Your instructions: Within the data below, find the string "Bool" and return each line where it occurs.

------------

-- ==== Sys2Proof/Machine/VecShade.lean ====
section
/-!
DEFINITION. vmma, and the ray, tree-query, raster and texture instructions: each enters the VAQ or VLQ (R175, R285, R286, R297, R301, R304).
-/
namespace Sys2Proof.Machine

/-- fs3 is 0 or 16 (R39). -/
def State.scaleRegs (_s : State) (r : BitVec 5) : Bool := decide (r = 0) || decide (r = 16)

/-- F[fs3] to F[fs3+15] as captured (R175). -/
def State.capScales (s : State) (r : BitVec 5) : Captured :=
  { Captured.none with scales := (List.range 16).map (fun i => s.f s.cur (r.toNat + i)) }

/-- f32 or i32, and VL a multiple of 32, as the slot instructions need (R286). -/
def State.slotOk (s : State) : Bool :=
  (decide (s.vec.vetype.toNat = 2) || decide (s.vec.vetype.toNat = 6)) && decide (s.vec.vl % 32 = 0)

/-- Bits from lo on of X[xs2] are 0 (Table 12-2). -/
def State.x2below (s : State) (r : BitVec 5) (lo : Nat) : Bool := decide ((s.rx r).toNat < 2 ^ lo)

/-- X[xs2] as captured. -/
def State.cap2 (s : State) (r : BitVec 5) : Captured := { Captured.none with x2 := s.rx r }

/-- vmma.e4e4 (R175 to R178): the scale registers are captured. -/
def execVmmaE4e4 (d : BitVec 5) (v1 : BitVec 5) (v2 : BitVec 5) (fs3 : BitVec 5) (s : State) : Out :=
  s.toVaq (fieldsVmmaE4e4 d v1 v2 fs3).toWord
    (s.vreg d && s.vreg v1 && s.vreg v2 && s.scaleRegs fs3 && !s.fsOff s.cur)
    (.mma .e4e4 d.toNat v1.toNat v2.toNat) (s.capScales fs3)

/-- vmma.e5e4 (R175 to R178): the scale registers are captured. -/
def execVmmaE5e4 (d : BitVec 5) (v1 : BitVec 5) (v2 : BitVec 5) (fs3 : BitVec 5) (s : State) : Out :=
  s.toVaq (fieldsVmmaE5e4 d v1 v2 fs3).toWord
    (s.vreg d && s.vreg v1 && s.vreg v2 && s.scaleRegs fs3 && !s.fsOff s.cur)
    (.mma .e5e4 d.toNat v1.toNat v2.toNat) (s.capScales fs3)

/-- vmma.bf16 (R175 to R178): the scale registers are captured. -/
def execVmmaBf16 (d : BitVec 5) (v1 : BitVec 5) (v2 : BitVec 5) (fs3 : BitVec 5) (s : State) : Out :=
  s.toVaq (fieldsVmmaBf16 d v1 v2 fs3).toWord
    (s.vreg d && s.vreg v1 && s.vreg v2 && s.scaleRegs fs3 && !s.fsOff s.cur)
    (.mma .bf16 d.toNat v1.toNat v2.toNat) (s.capScales fs3)

/-- vmma.e4q (R175 to R178): the scale registers are captured. -/
def execVmmaE4q (d : BitVec 5) (v1 : BitVec 5) (v2 : BitVec 5) (fs3 : BitVec 5) (s : State) : Out :=
  s.toVaq (fieldsVmmaE4q d v1 v2 fs3).toWord
    (s.vreg d && s.vreg v1 && s.vreg v2 && s.scaleRegs fs3 && !s.fsOff s.cur)
    (.mma .e4q d.toNat v1.toNat v2.toNat) (s.capScales fs3)

/-- rbox (R286 and its own rule). -/
def execRbox (d : BitVec 5) (v1 : BitVec 5) (rs2 : BitVec 5) (s : State) : Out :=
  s.toVaq (fieldsRbox d v1 rs2).toWord
    (s.slotOk && s.vreg d && s.vreg v1 && s.x2below rs2 1)
    (.ray .rbox d.toNat v1.toNat 0) (s.cap2 rs2)

/-- rtri (R286 and its own rule). -/
def execRtri (d : BitVec 5) (v1 : BitVec 5) (rs2 : BitVec 5) (s : State) : Out :=
  s.toVaq (fieldsRtri d v1 rs2).toWord
    (s.slotOk && s.vreg d && s.vreg v1 && s.x2below rs2 2)
    (.ray .rtri d.toNat v1.toNat 0) (s.cap2 rs2)

/-- qsph (R286 and its own rule). -/
def execQsph (d : BitVec 5) (v1 : BitVec 5) (rs2 : BitVec 5) (s : State) : Out :=
  s.toVaq (fieldsQsph d v1 rs2).toWord
    (s.slotOk && s.vreg d && s.vreg v1 && s.x2below rs2 1)
    (.ray .qsph d.toNat v1.toNat 0) (s.cap2 rs2)

/-- qknn (R286 and its own rule). -/
def execQknn (d : BitVec 5) (v1 : BitVec 5) (rs2 : BitVec 5) (s : State) : Out :=
  s.toVaq (fieldsQknn d v1 rs2).toWord
    (s.slotOk && s.vreg d && s.vreg v1 && s.x2below rs2 1)
    (.ray .qknn d.toNat v1.toNat 0) (s.cap2 rs2)

/-- qkey (R286 and its own rule). -/
def execQkey (d : BitVec 5) (v1 : BitVec 5) (rs2 : BitVec 5) (s : State) : Out :=
  s.toVaq (fieldsQkey d v1 rs2).toWord
    (s.slotOk && s.vreg d && s.vreg v1 && s.x2below rs2 2)
    (.ray .qkey d.toNat v1.toNat 0) (s.cap2 rs2)

/-- rcand (R286). -/
def execRcand (d : BitVec 5) (v1 : BitVec 5) (v2 : BitVec 5) (s : State) : Out :=
  s.toVaq (fieldsRcand d v1 v2).toWord (s.slotOk && s.vreg d && s.vreg v1 && s.vreg v2)
    (.ray .rcand d.toNat v1.toNat v2.toNat) Captured.none

/-- racc (R286). -/
def execRacc (d : BitVec 5) (v1 : BitVec 5) (s : State) : Out :=
  s.toVaq (fieldsRacc d v1).toWord (s.slotOk && s.vreg d && s.vreg v1)
    (.ray .racc d.toNat v1.toNat 0) Captured.none

/-- rrej (R286). -/
def execRrej (d : BitVec 5) (v1 : BitVec 5) (s : State) : Out :=
  s.toVaq (fieldsRrej d v1).toWord (s.slotOk && s.vreg d && s.vreg v1)
    (.ray .rrej d.toNat v1.toNat 0) Captured.none

/-- vedge (R297): vl, vetype and masks are ignored; positions 2 and 3 are illegal. -/
def execVedge (d : BitVec 5) (v1 : BitVec 5) (rs2 : BitVec 5) (s : State) : Out :=
  s.toVaq (fieldsVedge d v1 rs2).toWord (s.vreg d && s.vreg v1 && s.x2below rs2 33)
    (.ray .vedge d.toNat v1.toNat 0) (s.cap2 rs2)

/-- tsamp (R286, R299 to R303): a load, in the VLQ. -/
def execTsamp (d : BitVec 5) (v1 : BitVec 5) (rs2 : BitVec 5) (s : State) : Out :=
  s.toVlq (fieldsTsamp d v1 rs2).toWord
    (s.vreg d && s.vreg v1 && decide (d ≠ v1) && decide (s.vec.vetype.toNat = 2) &&
      decide (s.vec.vl ≤ regBits s.vec.ncode / 128))
    (.ray .tsamp d.toNat v1.toNat 0) (s.cap2 rs2)

/-- tfetch (R286, R299 to R303): a load, in the VLQ. -/
def execTfetch (d : BitVec 5) (v1 : BitVec 5) (rs2 : BitVec 5) (s : State) : Out :=
  s.toVlq (fieldsTfetch d v1 rs2).toWord
    (s.vreg d && s.vreg v1 && decide (d ≠ v1) && decide (s.vec.vetype.toNat = 2) &&
      decide (s.vec.vl ≤ regBits s.vec.ncode / 128))
    (.ray .tfetch d.toNat v1.toNat 0) (s.cap2 rs2)

/-- tdecode (R286, R304). -/
def execTdecode (d : BitVec 5) (v1 : BitVec 5) (rs2 : BitVec 5) (s : State) : Out :=
  s.toVaq (fieldsTdecode d v1 rs2).toWord
    (s.vreg d && s.vreg v1 && decide (d ≠ v1) && decide (s.vec.vetype.toNat = 2) && decide (s.vec.vl % 16 = 0) &&
      decide (3 ≤ (s.rx rs2).toNat) && decide ((s.rx rs2).toNat ≤ 6))
    (.ray .tdecode d.toNat v1.toNat 0) (s.cap2 rs2)

end Sys2Proof.Machine
end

------------

Reply to the exercise:
def State.scaleRegs (_s : State) (r : BitVec 5) : Bool := decide (r = 0) || decide (r = 16)
def State.slotOk (s : State) : Bool :=
def State.x2below (s : State) (r : BitVec 5) (lo : Nat) : Bool := decide ((s.rx r).toNat < 2 ^ lo)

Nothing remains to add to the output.